Razón: la vida es una mierda.

¿Todas las vidas? No, la mía.

Hay hombres que tienen una vida estupenda. Por ejemplo: empresarios retirados que se pasan el día navegando por mares llenos de luz y playas con cocoteros…, o la de algunos actores de Hollywood, que gozan de su tiempo conduciendo su deportivo descapotable y fornicando con actrices de pechos turgentes y… Me estoy liando.

Yo he venido a suicidarme.

Estoy pensando que tengo cuarenta años y nunca he ido a una playa con cocoteros. Y lo del fornicio…, bueno, eso me lo he imaginado, si es que vale como sustituto.

Alguien se puede preguntar por qué me quiero suicidar, y además vestido de azul chorra y con una capa estúpida. Cuando caiga en el asfalto quien me vea espachurrado supondrá que quería volar y se compadecerá de mí diciendo:

—¡Pobrecito, tan mayor y quería volar! ¡Debía de estar mal de la cabeza!

Y yo les diría:

—Pero ¡qué cojo…! ¡Yo sé que no se puede volar!

Aunque no podré. Solo se puede volar si uno es supercalifragilisticoespialidoso como lo era Mary Poppins en su película.

Está claro que estoy perdiendo la razón.

El caso es que acabo de salir de una reunión con tres japoneses, mi jefe supremo y chamán de la tribu del management, la directora de Producción y el jefe del departamento estadístico.
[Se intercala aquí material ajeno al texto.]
-- ==== Sys2Proof/WellFormed.lean ====
section
/-! DEFINITION. Which terms of `Instr` are rows of the table with operands the rows admit. The operand types
carry every bound but three: the two `OTHER` rows stand behind rows of higher priority in the table (R64, "the
first matching row wins"), and a frame's payload length fits its 16-bit field (R57). An encode operation's payload
has no bound: a payload over 65535 bytes is an error value of the operation, not an ill-formed operation (R90). -/

namespace Sys2Proof

def Instr.wellFormed : Instr → Bool
  | .ckCompute _ => true
  | .ckVerify _ _ _ => true
  | .ckClear => true
  | .ckUpdate _ => true
  | .ckRead => true
  | .ckMatch _ _ => true
  | .encEncode _ _ _ => true
  | .encStart _ _ _ => true
  | .encNext => true
  | .decReset _ => true
  | .decFeed _ _ => true
  | .decStep _ _ => true
  | .decPoll _ => true
  | .rxSeekSync1Hit _ => true
  | .rxSeekSync1Other _ x => x != 0xB5#8
  | .rxSeekSync2Hit _ => true
  | .rxSeekSync2Sync1 _ => true
  | .rxSeekSync2Other _ x => x != 0x62#8 && x != 0xB5#8
  | .rxReadClass _ _ => true
  | .rxReadId _ _ => true
  | .rxReadLenLo _ _ => true
  | .rxReadLenHi _ _ => true
  | .rxReadPayload _ _ => true
  | .rxReadCkA _ _ => true
  | .rxReadCkB _ _ => true
  | .txIdle => true
  | .txSync1 => true
  | .txSync2 => true
  | .txClass => true
  | .txId => true
  | .txLenLo => true
  | .txLenHi => true
  | .txPayload => true
  | .txCkA => true
  | .txCkB => true
  | .frame _ _ _ payload _ _ => decide (payload.length ≤ 65535)

end Sys2Proof
end

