-- ==== Sys2Proof/Safety.lean ====
section
/-! DEFINITION. What holds of every state a run from a well-formed block reaches: the Encoder's invariants (spec/10_state.md
R17), the Decoder's (R25, R26, R28, R30) and a queued frame's (R31). R17 and R28 list what is so; two clauses are added that make the
lists inductive and that other rules state: `enc.index` is 0 before stage `Payload` (R93) and `enc.length` after it (R101), and a
payload being read stays within `MAX_PAYLOAD` (R25, R116); log entry 21. -/

namespace Sys2Proof.Machine

/-! ## The payload buffers as memory -/

/-- The canonical form of a payload buffer: it lists its first bytes in index order, none beyond its capacity (R39). -/
def Memory.wf (capacity : Nat) (buf : List Byte) : Bool := decide (buf.length ≤ capacity)

/-! ## The Encoder (R17) -/

/-- `[enc.class, enc.id, lo8(enc.length), hi8(enc.length)]`. -/
def Enc.header (e : Enc) : List Byte := [e.cls, e.id, lo8 e.length, hi8 e.length]

/-- The bytes of the checksum domain handed out so far (R17 (d)). -/
def Enc.emitted (e : Enc) : List Byte :=
  match e.stage with
  | .idle | .sync1 | .sync2 | .cls => []
  | .id => [e.cls]
  | .lenLo => [e.cls, e.id]
  | .lenHi => [e.cls, e.id, lo8 e.length]
  | .payload => e.header ++ e.payload.take e.index.toNat
  | .ckA | .ckB => e.header ++ e.payload

/-- Where `enc.index` stands in each stage (R17 (b), (c); R93, R101). -/
def Enc.indexWf (e : Enc) : Bool :=
  match e.stage with
  | .payload => decide (e.index.toNat < e.length.toNat)
  | .ckA | .ckB => decide (e.index = e.length)
  | _ => decide (e.index = 0#16)

def Enc.wf (e : Enc) : Bool :=
  if e.stage = .idle then decide (e = Enc.reset)
  else decide (e.payload.length = e.length.toNat) && e.indexWf && decide ((e.a, e.b) = fletcher e.emitted)

/-! ## The Decoder (R25, R26, R28) -/

/-- The bytes of the checksum domain consumed so far for the frame being parsed (R28). -/
def Dec.consumed (d : Dec) : List Byte :=
  match d.stage with
  | .seekSync1 | .seekSync2 | .readClass => []
  | .readId => [d.cls]
  | .readLenLo => [d.cls, d.id]
  | .readLenHi => [d.cls, d.id, lo8 d.length]
  | .readPayload | .readCkA | .readCkB => [d.cls, d.id, lo8 d.length, hi8 d.length] ++ d.payload

/-- "a field not listed holds its canonical value" (R28), and the bounds on the payload (R25, R28). -/
def Dec.fieldsWf (d : Dec) : Bool :=
  match d.stage with
  | .seekSync1 | .seekSync2 | .readClass =>
    decide (d.cls = 0#8 ∧ d.id = 0#8 ∧ d.length = 0#16 ∧ d.payload = [] ∧ d.rxCkA = 0#8)
  | .readId => decide (d.id = 0#8 ∧ d.length = 0#16 ∧ d.payload = [] ∧ d.rxCkA = 0#8)
  | .readLenLo => decide (d.length = 0#16 ∧ d.payload = [] ∧ d.rxCkA = 0#8)
  | .readLenHi => decide (d.length.toNat < 256 ∧ d.payload = [] ∧ d.rxCkA = 0#8)
  | .readPayload =>
    decide (d.payload.length < d.length.toNat ∧ d.length.toNat ≤ bufferCapacity d.params ∧ d.rxCkA = 0#8)
  | .readCkA =>
    decide (d.payload.length = d.length.toNat ∧ d.length.toNat ≤ bufferCapacity d.params ∧ d.rxCkA = 0#8)
  | .readCkB => decide (d.payload.length = d.length.toNat ∧ d.length.toNat ≤ bufferCapacity d.params)

/-- A `Frame`'s invariant (R31): its checksum is the one of its own fields, its payload fits. -/
def Frame.wf (f : Frame) : Bool :=
  decide (f.payload.length ≤ 65535) &&
    decide (f.checksum = fletcher (frameDomain f.messageClass f.messageId f.payload))

/-- What a Decoder queues: frames that verify, and its two error kinds (R148). `PayloadTooLarge` "Exists only when
`MAX_PAYLOAD` is a number", and its length exceeds it (R152). -/
def Result.wf (p : DecoderParams) : Result → Bool
  | .frame f => f.wf
  | .error (.checksumMismatch _ _) => true
  | .error (.payloadTooLarge _ _ n) => exceedsMax p n
  | .error .oversizedPayload => false

/-- The queue holds well-formed results, no more than its capacity (R30). -/
def Dec.queueWf (d : Dec) : Bool :=
  d.results.all (Result.wf d.params) &&
    match d.params.queueCap with
    | none => true
    | some c => decide (d.results.length ≤ c)

def Dec.wf (d : Dec) : Bool :=
  d.params.wf && d.fieldsWf && decide ((d.a, d.b) = fletcher d.consumed) && d.queueWf

/-! ## The block -/

/-- The invariant of the block. The Checksum Engine's registers, what the caller presents and what has been returned may be
anything. -/
def State.Inv (s : State) : Prop := s.enc.wf = true ∧ s.decs.all Dec.wf = true

/-- The parse state of a Decoder is the canonical idle state (R29). "`dec.results` is not part of the canonical idle
state". -/
def Dec.isIdle (d : Dec) : Prop := d = { Dec.reset d.params with results := d.results }

end Sys2Proof.Machine
end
La reunión no ha ido del todo bien, ya que llevaban cinco minutos reunidos, tomando café, esperando al jefe de proyecto para que realizara la presentación, y estaban ya un poco nerviosos, y mi jefe cabreado, y la directora de Producción sacándose las bragas del culo, pues siempre se le meten por ahí y debe de ser superincómodo porque es constante el gesto, y los japoneses mirando con cara de sapo al jefe y también al trasero de la de producción, y de repente aparece el jefe de proyecto, mamado como un becerro con los ojos saltones y vestido de…, ¡efectivamente!, yo soy el jefe de proyecto, de ese proyecto que puede aportar un contrato enorme, pero que le importa un bledo ya que su vida se ha ido al garete…

Voy a tirarme.

Es la tercera vez que intento suicidarme. Las otras tuve mala suerte pero esta vez lo conseguiré.
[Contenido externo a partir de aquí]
-- ==== Sys2Proof/Laws/Codes.lean ====
section
/-! SUPPORT. The stage codes and the selecting words, read back; the 16-bit length, split and put together. -/

namespace Sys2Proof

@[simp] theorem DecStage.ofCode_code (st : DecStage) : DecStage.ofCode st.code = some st := by cases st <;> rfl

@[simp] theorem EncStage.ofCode_code (st : EncStage) : EncStage.ofCode st.code = some st := by cases st <;> rfl

theorem DecStage.code_of_ofCode {c : BitVec 4} {st : DecStage} (h : DecStage.ofCode c = some st) : st.code = c := by
  revert h
  revert st c
  decide

theorem EncStage.code_of_ofCode {c : BitVec 4} {st : EncStage} (h : EncStage.ofCode c = some st) : st.code = c := by
  revert h
  revert st c
  decide

@[simp] theorem rxWordOf_byte (st : DecStage) (x : Byte) : (rxWordOf st x).extractLsb' 0 8 = x := by
  unfold rxWordOf
  apply BitVec.eq_of_getLsbD_eq
  intro i hi
  rw [BitVec.getLsbD_extractLsb', BitVec.getLsbD_append]
  simp [hi]

@[simp] theorem rxWordOf_stage (st : DecStage) (x : Byte) : (rxWordOf st x).extractLsb' 8 4 = st.code := by
  unfold rxWordOf
  apply BitVec.eq_of_getLsbD_eq
  intro i hi
  rw [BitVec.getLsbD_extractLsb', BitVec.getLsbD_append]
  simp [hi]

/-- A 12-bit word is its two fields. -/
theorem rxWord_fields (w : BitVec 12) : (w.extractLsb' 8 4 ++ w.extractLsb' 0 8 : BitVec (4 + 8)) = w := by
  apply BitVec.eq_of_getLsbD_eq
  intro i hi
  rw [BitVec.getLsbD_append, BitVec.getLsbD_extractLsb', BitVec.getLsbD_extractLsb']
  by_cases h : i < 8
  · simp [h]
  · have h4 : i - 8 < 4 := by omega
    have h8 : 8 + (i - 8) = i := by omega
    simp [h, h4, h8]

theorem lo8_toNat (n : Half) : (lo8 n).toNat = n.toNat % 256 := by simp [lo8]

theorem hi8_toNat (n : Half) : (hi8 n).toNat = n.toNat / 256 := by
  have := n.isLt
  simp [hi8, Nat.shiftRight_eq_div_pow]
  omega

@[simp] theorem le16_lo8_hi8 (n : Half) : le16 (lo8 n) (hi8 n) = n := by
  apply BitVec.eq_of_toNat_eq
  simp [le16, zext16, lo8, hi8, Nat.shiftRight_eq_div_pow]
  omega

@[simp] theorem lo8_le16 (l h : Byte) : lo8 (le16 l h) = l := by
  apply BitVec.eq_of_toNat_eq
  simp [le16, zext16, lo8, Nat.shiftRight_eq_div_pow]
  omega

@[simp] theorem hi8_le16 (l h : Byte) : hi8 (le16 l h) = h := by
  apply BitVec.eq_of_toNat_eq
  simp [le16, zext16, hi8, Nat.shiftRight_eq_div_pow]
  omega

/-- The length field holds the length of every payload that fits it. -/
theorem lengthField_toNat {p : List Byte} (h : p.length ≤ 65535) : (lengthField p).toNat = p.length := by
  simp [lengthField]
  omega

end Sys2Proof
end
A pesar de que me duele la cabeza, todavía puedo acordarme de la expresión de todos los allí reunidos: la boca abierta, y de cómo el café del señor mayor japonés, un tal Mizuno-San, se vertió sobre su camisa debido al sobresalto.
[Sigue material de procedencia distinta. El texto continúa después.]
-- ==== Sys2Proof/Tests/Slice0.lean ====
section
/-! SUPPORT. The model's own tests. Expected results come from the spec: its test vectors (spec/95_test_vectors.md V1 to V48, P1 to P5)
and the numbers its rules print. First the ill-formed terms, then words written out bit by bit, then one step of each family, and
last a witness for each statement with hypotheses. -/

namespace Sys2Proof.Tests

open Sys2Proof.Machine Sys2Proof.Claim

/-! ## Helpers -/

def after (o : Host.Outcome State Fault Refusal) : Option State :=
  match o with
  | .next s => some s
  | .fault _ => none
  | .refused _ => none

/-- What the last operation returned. -/
def returned (o : Host.Outcome State Fault Refusal) : Option Answer :=
  match after o with
  | some s => s.answers.getLast?
  | none => none

def refusal (o : Host.Outcome State Fault Refusal) : Option Refusal :=
  match o with
  | .refused r => some r
  | .next _ => none
  | .fault _ => none

/-- The block with one Decoder, as given. -/
def withDec (d : Dec) : State := { State.init { decoders := [] } with decs := [d] }

/-- The block without a Decoder and with the Encoder as given. -/
def withEnc (e : Enc) : State := { State.init { decoders := [] } with enc := e }

def decAfter (o : Host.Outcome State Fault Refusal) : Option Dec :=
  match after o with
  | some s => s.decs[0]?
  | none => none

def plain : DecoderParams := DecoderParams.specDefault

/-- `F` of the vectors, `ENC.ENCODE 01 02 []` (V16). -/
def frameF : List Byte := [0xB5#8, 0x62#8, 0x01#8, 0x02#8, 0x00#8, 0x00#8, 0x03#8, 0x0A#8]

/-- `G` of the vectors, `ENC.ENCODE 06 01 [01 02]` (V17). -/
def frameG : List Byte :=
  [0xB5#8, 0x62#8, 0x06#8, 0x01#8, 0x02#8, 0x00#8, 0x01#8, 0x02#8, 0x0C#8, 0x35#8]

def resultF : Result :=
  .frame { messageClass := 0x01#8, messageId := 0x02#8, payload := [], checksum := (0x03#8, 0x0A#8) }

def resultG : Result :=
  .frame { messageClass := 0x06#8, messageId := 0x01#8, payload := [0x01#8, 0x02#8], checksum := (0x0C#8, 0x35#8) }

/-! ## Ill-formed terms, one for each check -/

theorem test_illformed_seekSync1Other : (Instr.rxSeekSync1Other 0 0xB5#8).wellFormed = false := by decide

theorem test_illformed_seekSync2Other_sync2 : (Instr.rxSeekSync2Other 0 0x62#8).wellFormed = false := by decide

theorem test_illformed_seekSync2Other_sync1 : (Instr.rxSeekSync2Other 0 0xB5#8).wellFormed = false := by decide

theorem test_illformed_frame_too_long :
    (Instr.frame 0 0#8 0#8 (List.replicate 65536 0#8) 0#8 0#8).wellFormed = false := by
  have h : (List.replicate 65536 (0#8 : Byte)).length = 65536 := List.length_replicate
  simp only [Instr.wellFormed, h]
  decide

/-! ## Every constructor's word, written out from R57, R63, R64 and R65 -/

theorem test_words_ck :
    decode (.op 0 [0b00010000#8, 0x01#8, 0x02#8]) = .ok (.ckCompute [0x01#8, 0x02#8]) ∧
    decode (.op 0 [0b00010001#8, 0x03#8, 0x04#8, 0x01#8, 0x02#8]) = .ok (.ckVerify [0x01#8, 0x02#8] 0x03#8 0x04#8) ∧
    decode (.op 0 [0b00010010#8]) = .ok .ckClear ∧
    decode (.op 0 [0b00010011#8, 0x06#8]) = .ok (.ckUpdate 0x06#8) ∧
    decode (.op 0 [0b00010100#8]) = .ok .ckRead ∧
    decode (.op 0 [0b00010101#8, 0x0C#8, 0x35#8]) = .ok (.ckMatch 0x0C#8 0x35#8) := ⟨rfl, rfl, rfl, rfl, rfl, rfl⟩

theorem test_words_enc :
    decode (.op 0 [0b00100000#8, 0x06#8, 0x01#8, 0x7F#8]) = .ok (.encEncode 0x06#8 0x01#8 [0x7F#8]) ∧
    decode (.op 0 [0b00100001#8, 0x06#8, 0x01#8, 0x7F#8]) = .ok (.encStart 0x06#8 0x01#8 [0x7F#8]) ∧
    decode (.op 0 [0b00100010#8]) = .ok .encNext := ⟨rfl, rfl, rfl⟩

theorem test_words_dec :
    decode (.op 1 [0b00110000#8]) = .ok (.decReset 1) ∧
    decode (.op 1 [0b00110001#8, 0xB5#8, 0x62#8]) = .ok (.decFeed 1 [0xB5#8, 0x62#8]) ∧
    decode (.op 1 [0b00110010#8, 0xB5#8]) = .ok (.decStep 1 0xB5#8) ∧
    decode (.op 1 [0b00110011#8]) = .ok (.decPoll 1) := ⟨rfl, rfl, rfl, rfl⟩

theorem test_words_rx_seek :
    decode (.rxWord 0 0b000010110101#12) = .ok (.rxSeekSync1Hit 0) ∧
    decode (.rxWord 0 0b000000000000#12) = .ok (.rxSeekSync1Other 0 0x00#8) ∧
    decode (.rxWord 0 0b000101100010#12) = .ok (.rxSeekSync2Hit 0) ∧
    decode (.rxWord 0 0b000110110101#12) = .ok (.rxSeekSync2Sync1 0) ∧
    decode (.rxWord 0 0b000101000001#12) = .ok (.rxSeekSync2Other 0 0x41#8) := ⟨rfl, rfl, rfl, rfl, rfl⟩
El ordenador portátil estaba conectado de modo que se proyectara en la pantalla de veintiséis pulgadas un salvapantallas mostrando el logotipo corporativo; tomé mi palito de memoria (es un palito aunque todo el mundo lo llama USB); a continuación abrí el fichero que este contenía y sin mediar palabra, ante el estupor general, las fotografías de mi mujer desnuda, las que conseguí a través de las rendijas metido en el armario de nuestra habitación, y de su amante, en pelotas, se pudieron ver en el rectángulo de plasma.

Mi jefe abrió la boca y casi se cayó de la silla. Reconoció sus nalgas peludas al instante.

Y en ese momento, para redondear la escena, vomité el vodka y el sándwich de salmón, convertido en una pasta rosa realmente artística. Salí trastabillando mientras Marcos, mi jefe, Amalia, la de producción, y Ruggero, el estadístico, intentaban por todos los medios:

a) apagar el ordenador;

b) explicar en su atropellado inglés que eso era un error (como si la raza oriental fuera tan estúpida como para no entender que eso no era normal);

c) limpiar el café de Mizuno-San con unas servilletas de papel extendiendo así un poco más la mancha;

d) llamar a Seguridad para echarme del edificio;

e) llamar a la de la limpieza para que eliminase la vomitona;

f) conservar la cordura.

Yo, mientras, me marché por la escalera de emergencia y subí hasta aquí para poner fin definitivamente a mi vida.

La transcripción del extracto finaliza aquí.